## Directions for this task
Where the records below reach the line containing "decode 0x00000000 = .command", start transcribing, and end with the line containing "(hlen : m.length", exactly and with nothing else added.

Segment Start: Data

-- ==== Sys2Proof/Machine/Scheduler.lean ====
section
/-! DEFINITION. The word scheduler (43_scheduler.md R150 to R154): pure functions of the block being compressed, given
as its bytes. -/

namespace Sys2Proof.Machine

/-- X[j], the MD5 message word (R150): little-endian. -/
def md5Word (block : List Byte) (j : Nat) : Word := fromLe32 block (4 * j)

/-- The word MD5 round `t` uses, X[IDX_MD5[t]] (R151). -/
def md5RoundWord (block : List Byte) (t : Nat) : Word := md5Word block (idxMd5 t)

/-- W[t] for t in 0..15 (R152): big-endian. -/
def shaMessageWord (block : List Byte) (t : Nat) : DWord := fromBe64 block (8 * t)

/-- W[t] from the sixteen words before it, W[t-16] first (R153). -/
def shaNextWord (window : List DWord) : DWord :=
  add64 (add64 (add64 (window.getD 0 0) (ssig0 (window.getD 1 0))) (window.getD 9 0)) (ssig1 (window.getD 14 0))

/-- The sixteen schedule words from W[t] on. R154 allows a model to keep a 16-word sliding window (log 10). -/
def shaWindow (block : List Byte) : Nat → List DWord
  | 0 => (List.range 16).map (shaMessageWord block)
  | t + 1 => (shaWindow block t).tail ++ [shaNextWord (shaWindow block t)]

/-- W[t], the SHA-512 schedule word of round `t` (R152, R153). -/
def shaWord (block : List Byte) (t : Nat) : DWord := (shaWindow block t).getD 0 0

end Sys2Proof.Machine
end

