-- ==== Sys2Proof/Certificates/Slice0/Obligations.lean ====
section
/-! DEFINITION. The statements for the provers, each from a numbered rule of spec/ or derived from its sections. -/

open Sys2Proof Sys2Proof.Machine

/-- Decoder and encoder are inverse on well-formed commands (derived: 30_encoding.md sections 1, 2 and 3). Every
well-formed command decodes back from its encoding with every operand, and every word the decoder accepts is
the encoding of exactly the well-formed command it gives. -/
def Obligations.DecodeEncodeRoundTrip : Prop :=
  (∀ i : Instr, i.WellFormed → decode (encode i) = .command i) ∧
  (∀ (w : Word) (i : Instr), decode w = .command i → i.WellFormed ∧ encode i = w)

/-- The decoder gives a command exactly on its opcode row, with the operands of R75, and Illegal exactly when no
row matches (stated: R75). For every 32-bit word: each command is decoded exactly when the word matches the
mask and pattern of its row, its operands are the bits R75 names, and the word is Illegal exactly when no row
of the opcode map selects it. -/
def Obligations.DecoderReadsOpcodeRows : Prop :=
  ∀ w : Word,
    (decode w = .command .nop ↔ w &&& 0xFFFFFFFF = 0x00000000) ∧
    (∀ alg, decode w = .command (.init alg) ↔
      w &&& 0xFFFFFFFE = 0x01000000 ∧ alg = (if w.extractLsb' 0 1 = 0 then Alg.md5 else Alg.sha512)) ∧
    (∀ b, decode w = .command (.absorb b) ↔ w &&& 0xFFFFFF00 = 0x02000000 ∧ b = w.extractLsb' 0 8) ∧
    (decode w = .command .final ↔ w &&& 0xFFFFFFFF = 0x03000000) ∧
    (∀ idx, decode w = .command (.rdbyte idx) ↔
      w &&& 0xFFFFFF00 = 0x04000000 ∧ idx = (w.extractLsb' 0 8).toNat) ∧
    (∀ idx, decode w = .command (.rdhex idx) ↔
      w &&& 0xFFFFFF00 = 0x05000000 ∧ idx = (w.extractLsb' 0 8).toNat) ∧
    (∀ idx, decode w = .command (.rdb64 idx) ↔
      w &&& 0xFFFFFF00 = 0x06000000 ∧ idx = (w.extractLsb' 0 8).toNat) ∧
    (∀ j half, decode w = .command (.rdchain j half) ↔
      w &&& 0xFFFFFFE0 = 0x07000000 ∧ j = (w.extractLsb' 0 4).toNat ∧
        half = (if w.extractLsb' 4 1 = 0 then Half.lo else Half.hi)) ∧
    (decode w = .command .clrerr ↔ w &&& 0xFFFFFFFF = 0x08000000) ∧
    ((∃ why, decode w = .illegal why) ↔ ∀ r ∈ opcodeMap, ¬ (w &&& r.mask = r.pattern))

/-- Words written out in the spec decode to the commands it names (derived: 95_test_vectors.md section V8). A word
of each of the nine commands, and four illegal words, decode as 95_test_vectors.md V8 lists. -/
def Obligations.SpecWordsDecode : Prop :=
  decode 0x00000000 = .command .nop ∧ decode 0x01000001 = .command (.init .sha512) ∧
  decode 0x02000061 = .command (.absorb 0x61) ∧ decode 0x03000000 = .command .final ∧
  decode 0x040000FF = .command (.rdbyte 255) ∧ decode 0x0500007F = .command (.rdhex 127) ∧
  decode 0x06000057 = .command (.rdb64 87) ∧ decode 0x0700001F = .command (.rdchain 15 .hi) ∧
  decode 0x08000000 = .command .clrerr ∧ decode 0x00000001 = .illegal .mustBeZero ∧
  decode 0x07000020 = .illegal .mustBeZero ∧ decode 0x02010061 = .illegal .reservedField ∧
  decode 0x09000000 = .illegal .reservedOpcode

/-- No two rows of the opcode map overlap (derived: 30_encoding.md section 3). A word that two rows of the opcode
map both select is a word of one row. -/
def Obligations.OpcodeRowsDisjoint : Prop :=
  ∀ (w : Word) (r q : OpcodeRow), r ∈ opcodeMap → q ∈ opcodeMap →
    w &&& r.mask = r.pattern → w &&& q.mask = q.pattern → r = q
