/-- INIT and the gap after it. -/
theorem serves_init (alg : Alg) (m : List Byte) {first : List Input} (rest : List Input)
    (hfirst : ∀ x ∈ first, harmless x = true) {s : State} (hb : s.busy = false)
    (hi : s.inputs = cmdWrite (encode (.init alg)) :: (first ++ rest)) :
    ∃ t, Serves (cmdWrite (encode (.init alg)) :: first) rest s t ∧ Absorbing alg m 0 t ∧ t.busy = false ∧
      ((∀ x ∈ first, silent x = true) → t.err = s.err ∧ t.errcode = s.errcode ∧ t.result = 0) := by
  have hstep := (step_cmdWrite rfl hi).trans (exec_init_of_not_busy alg hb)
  obtain ⟨t, ht, habs, -, hrec⟩ :=
    serves_gap (keptInGaps_absorbing alg m 0) rest hfirst
      (absorbing_beginDigest alg m (s := { s with inputs := first ++ rest }) hb) rfl
  exact ⟨t, ht.cons hstep, habs, idle_of_absorbing habs fun _ => .inr rfl, hrec⟩

/-- One ABSORB and the gap after it, in which the engine ends the block where the byte ended one. -/
theorem serves_absorb {alg : Alg} {m : List Byte} {i : Nat} {gap : List Input} (rest : List Input)
    (hgap : ∀ x ∈ gap, harmless x = true)
    (hwait : (i + 1) % blockSize alg = 0 → rounds alg + 1 ≤ gap.count .engineTurn) (hi : i < m.length)
    (hlen : m.length < 2 ^ 64) {s : State} (hs : Absorbing alg m i s) (hb : s.busy = false)
    (hinputs : s.inputs = cmdWrite (encode (.absorb (byteAt m i))) :: (gap ++ rest)) :
    ∃ t, Serves (cmdWrite (encode (.absorb (byteAt m i))) :: gap) rest s t ∧ Absorbing alg m (i + 1) t ∧
      t.busy = false ∧ ((∀ x ∈ gap, silent x = true) → SameRecord s t) := by
  have htaken := taken_of_idle hs hb
  obtain ⟨-, hp, hl, -⟩ := id hs
  have hmax : s.len ≠ maxLen := by
    intro h
    have hmaxLen : maxLen.toNat = 2 ^ 64 - 1 := rfl
    rw [h, hmaxLen] at hl
    omega
  have hexec : exec (.absorb (byteAt m i)) { s with inputs := gap ++ rest } =
      .next (absorbByte (byteAt m i) { s with inputs := gap ++ rest }) :=
    exec_absorb_of_accepted (rejection_absorb_eq_none _ hb hp hmax) htaken.bufcnt_lt
  have hstep := (step_cmdWrite rfl hinputs).trans hexec
  have hs' := absorbing_absorbByte (s := { s with inputs := gap ++ rest }) hs hb hi hlen
  obtain ⟨t, ht, habs, hturns, hrec⟩ := serves_gap (keptInGaps_absorbing alg m (i + 1)) rest hgap hs'
    (by rw [absorbByte_frame])
  refine ⟨t, ht.cons hstep, habs, idle_of_absorbing habs fun hmod => .inl ?_,
    fun hsilent => (sameRecord_absorbByte _ { s with inputs := gap ++ rest }).trans (hrec hsilent)⟩
  have hle := turnsLeft_le_of_absorbing hs'
  have hcount := hwait hmod
  omega

/-- FINAL and the gap after it, in which the engine ends the padding's blocks. -/
theorem serves_final {alg : Alg} {m : List Byte} {last : List Input} (hlast : ∀ x ∈ last, harmless x = true)
    (hwait : 2 * (rounds alg + 1) ≤ last.count .engineTurn) {s : State} (hs : Absorbing alg m m.length s)
    (hb : s.busy = false) (hinputs : s.inputs = cmdWrite (encode .final) :: last) :
    ∃ t, Serves (cmdWrite (encode .final) :: last) [] s t ∧ Finishing alg m t ∧ t.busy = false ∧
      ((∀ x ∈ last, silent x = true) → SameRecord s t) := by
  obtain ⟨-, hp, -⟩ := id hs
  have hexec : exec .final { s with inputs := last } = .next (padAndStart { s with inputs := last }) :=
    exec_final_of_accepted (rejection_final_eq_none hb hp) (taken_of_idle hs hb).bufcnt_lt
  have hstep := (step_cmdWrite rfl hinputs).trans hexec
  have hs' := finishing_padAndStart (s := { s with inputs := last }) hs hb
  obtain ⟨t, ht, hfin, hturns, hrec⟩ := serves_gap (keptInGaps_finishing alg m) [] hlast hs' (List.append_nil _).symm
  refine ⟨t, ht.cons hstep, hfin, (turnsLeft_eq_zero_iff t).mp ?_, hrec⟩
  have hle := turnsLeft_le (padAndStart { s with inputs := last })
  rw [hs'.1] at hle
  omega

/-- The commands of a message with the gaps after them. -/
def messageScript (m : GappedMessage) : List Input := m.flatMap fun p => cmdWrite (encode (.absorb p.1)) :: p.2

/-- The message's bytes from the `pre.length`-th on, one by one. -/
theorem serves_message {alg : Alg} {bytes : List Byte} (hlen : bytes.length < 2 ^ 64) (rest : List Input)
    (m : GappedMessage) (pre : List Byte) (hbytes : bytes = pre ++ m.map Prod.fst)
    (hgaps : ∀ p ∈ m, ∀ x ∈ p.2, harmless x = true)
    (hwaits : ∀ i p, m[i]? = some p → (pre.length + i + 1) % blockSize alg = 0 →
      rounds alg + 1 ≤ p.2.count .engineTurn)
    {s : State} (hs : Absorbing alg bytes pre.length s) (hb : s.busy = false)
    (hinputs : s.inputs = messageScript m ++ rest) :
    ∃ t, Serves (messageScript m) rest s t ∧ Absorbing alg bytes bytes.length t ∧ t.busy = false ∧
      ((∀ p ∈ m, ∀ x ∈ p.2, silent x = true) → SameRecord s t) := by
  induction m generalizing pre s with
  | nil =>
    have hpre : bytes = pre := hbytes.trans (List.append_nil pre)
    exact ⟨s, ⟨rfl, hinputs⟩, hpre ▸ hs, hb, fun _ => ⟨rfl, rfl, rfl⟩⟩
  | cons p m ih =>
    obtain ⟨b, gap⟩ := p
    obtain ⟨hgap, hgaps⟩ := List.forall_mem_cons.mp hgaps
    have hbyte : byteAt bytes pre.length = b := by
      rw [hbytes, byteAt_append, if_neg (lt_irrefl _), Nat.sub_self]
      rfl
    have hi : pre.length < bytes.length := by simp [hbytes]
    have hcons : messageScript ((b, gap) :: m) = (cmdWrite (encode (.absorb b)) :: gap) ++ messageScript m := rfl
    rw [hcons, List.append_assoc, List.cons_append, ← hbyte] at hinputs
    obtain ⟨t, ht, habs, hbt, hrec⟩ := serves_absorb (messageScript m ++ rest) hgap (hwaits 0 _ rfl) hi hlen hs hb hinputs
    have hpre : (pre ++ [b]).length = pre.length + 1 := by simp
    obtain ⟨u, hu, habs', hbu, hrec'⟩ := ih (pre ++ [b]) (by simp [hbytes]) hgaps
      (fun j q hq hmod => hwaits (j + 1) q hq (by rw [← hmod, hpre]; congr 1; omega)) (hpre ▸ habs) hbt ht.2
    refine ⟨u, hcons ▸ hbyte ▸ ht.append hu, habs', hbu, fun hsilent => ?_⟩
    obtain ⟨hsx, hsxs⟩ := List.forall_mem_cons.mp hsilent
    exact (hrec hsx).trans (hrec' hsxs)
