/-- Where the public-key operations of a handshake run (R226): on the signature engine, or in software on Sedge. -/
inductive TlsCurve where
  | p256
  | p384
  | software
deriving DecidableEq, Repr

/-- A request of the vehicle to its V2G stack (R227). -/
inductive V2gRequest where
  /-- SupportedAppProtocol: the protocols offered, each a code of VEH_V2G_STAT and its priority, 1 the highest -/
  | appProtocol (offers : List (Nat × Nat)) (dynamic : Bool)
  /-- an SDP request on UDP port 15118 -/
  | sdp
  /-- a TLS handshake of the given version (1 TLS 1.2, 2 TLS 1.3) with a cipher suite, on a curve, that the vehicle completes or not -/
  | tls (version : BitVec 2) (suite : TlsSuite) (curve : TlsCurve) (completes : Bool)
  | sessionSetup
  | serviceDiscovery
  /-- the identification chosen: external -/
  | payExternal
  /-- contract, with the certificate chain and the contract identifier -/
  | payContract (chain ident : List U8)
  | authorization
  /-- limits and targets: voltage 0.1 V, current 0.1 A (negative to discharge), power 100 W, state of charge -/
  | parameters (maxV maxI maxP targetV targetI : U16) (soc : U8)
  | cableCheck
  /-- the target voltage and current and the voltage the vehicle reports, 0.1 V -/
  | preCharge (targetV targetI presentV : U16)
  | powerStart
  | demand (maxV maxI maxP targetV targetI presentV : U16) (soc : U8)
  | powerStop
  | weldingDetection
  | sessionStop
  /-- a service this device does not support (R225) -/
  | unsupported
deriving DecidableEq, Repr

/-- One sample of a slot (R238): the ball of the node, signed, and the magnitudes of the rails IMD_INJ_P and IMD_INJ_N at that instant, in
mV. -/
structure ImdSample where
  ball : Int
  pos : Nat
  neg : Nat
deriving DecidableEq, Repr

/-- The samples of one slot (R238): 8 before its start and 100 in its injection. -/
structure ImdReading where
  offs : Vector ImdSample 8
  samples : Vector ImdSample 100
deriving DecidableEq, Repr

/-- What one channel reads in a test-pulse period (R265): the inputs that read low in the last 100 µs of their own supply's pulse, those
that read low during the other supply's pulse, and the supplies TP_A and TP_B found overloaded. -/
structure PulseView where
  lowOwn : U16
  lowOther : U16
  overA : Bool
  overB : Bool
deriving DecidableEq, Repr

/-- One test-pulse period (R265, R267): what each channel reads; whether each loop return shows its own pulse, a return shows the other
loop's pulse, and a loop source is in current limit. -/
structure TestPulse where
  dyke : PulseView
  hw : PulseView
  retA : Bool
  retB : Bool
  crossShort : Bool
  overload : Bool
deriving DecidableEq, Repr

/-- A switch channel: high-side or low-side (R288). -/
inductive SwitchChan where
  | hs (c : Fin 40)
  | ls (n : Fin 16)
deriving DecidableEq, Repr

/-- One measurement of a switch channel (R289): current in mA, output or drain voltage in 10 mV, whether the channel is in
current limit, and the duty of the economiser. -/
structure SwitchReading where
  current : U16
  voltage : U16
  limit : Bool
  duty : BitVec 10
deriving DecidableEq, Repr

/-- How the check of a line just written ends (R311): good at once, good after the second write, or failed. -/
inductive LineCheck where
  | first | second | failed
deriving DecidableEq, Repr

Segment End: Data

## Answer section
  decode 0x00000000 = .command .nop ∧ decode 0x01000001 = .command (.init .sha512) ∧
  decode 0x02000061 = .command (.absorb 0x61) ∧ decode 0x03000000 = .command .final ∧
  decode 0x040000FF = .command (.rdbyte 255) ∧ decode 0x0500007F = .command (.rdhex 127) ∧
  decode 0x06000057 = .command (.rdb64 87) ∧ decode 0x0700001F = .command (.rdchain 15 .hi) ∧
  decode 0x08000000 = .command .clrerr ∧ decode 0x00000001 = .illegal .mustBeZero ∧
  decode 0x07000020 = .illegal .mustBeZero ∧ decode 0x02010061 = .illegal .reservedField ∧
  decode 0x09000000 = .illegal .reservedOpcode

/-- No two rows of the opcode map overlap (derived: 30_encoding.md section 3). A word that two rows of the opcode
map both select is a word of one row. -/
def Obligations.OpcodeRowsDisjoint : Prop :=
  ∀ (w : Word) (r q : OpcodeRow), r ∈ opcodeMap → q ∈ opcodeMap →
    w &&& r.mask = r.pattern → w &&& q.mask = q.pattern → r = q
/-- INIT and the gap after it. -/
theorem serves_init (alg : Alg) (m : List Byte) {first : List Input} (rest : List Input)
    (hfirst : ∀ x ∈ first, harmless x = true) {s : State} (hb : s.busy = false)
    (hi : s.inputs = cmdWrite (encode (.init alg)) :: (first ++ rest)) :
    ∃ t, Serves (cmdWrite (encode (.init alg)) :: first) rest s t ∧ Absorbing alg m 0 t ∧ t.busy = false ∧
      ((∀ x ∈ first, silent x = true) → t.err = s.err ∧ t.errcode = s.errcode ∧ t.result = 0) := by
  have hstep := (step_cmdWrite rfl hi).trans (exec_init_of_not_busy alg hb)
  obtain ⟨t, ht, habs, -, hrec⟩ :=
    serves_gap (keptInGaps_absorbing alg m 0) rest hfirst
      (absorbing_beginDigest alg m (s := { s with inputs := first ++ rest }) hb) rfl
  exact ⟨t, ht.cons hstep, habs, idle_of_absorbing habs fun _ => .inr rfl, hrec⟩

/-- One ABSORB and the gap after it, in which the engine ends the block where the byte ended one. -/
theorem serves_absorb {alg : Alg} {m : List Byte} {i : Nat} {gap : List Input} (rest : List Input)
    (hgap : ∀ x ∈ gap, harmless x = true)
    (hwait : (i + 1) % blockSize alg = 0 → rounds alg + 1 ≤ gap.count .engineTurn) (hi : i < m.length)
    (hlen : m.length < 2 ^ 64) {s : State} (hs : Absorbing alg m i s) (hb : s.busy = false)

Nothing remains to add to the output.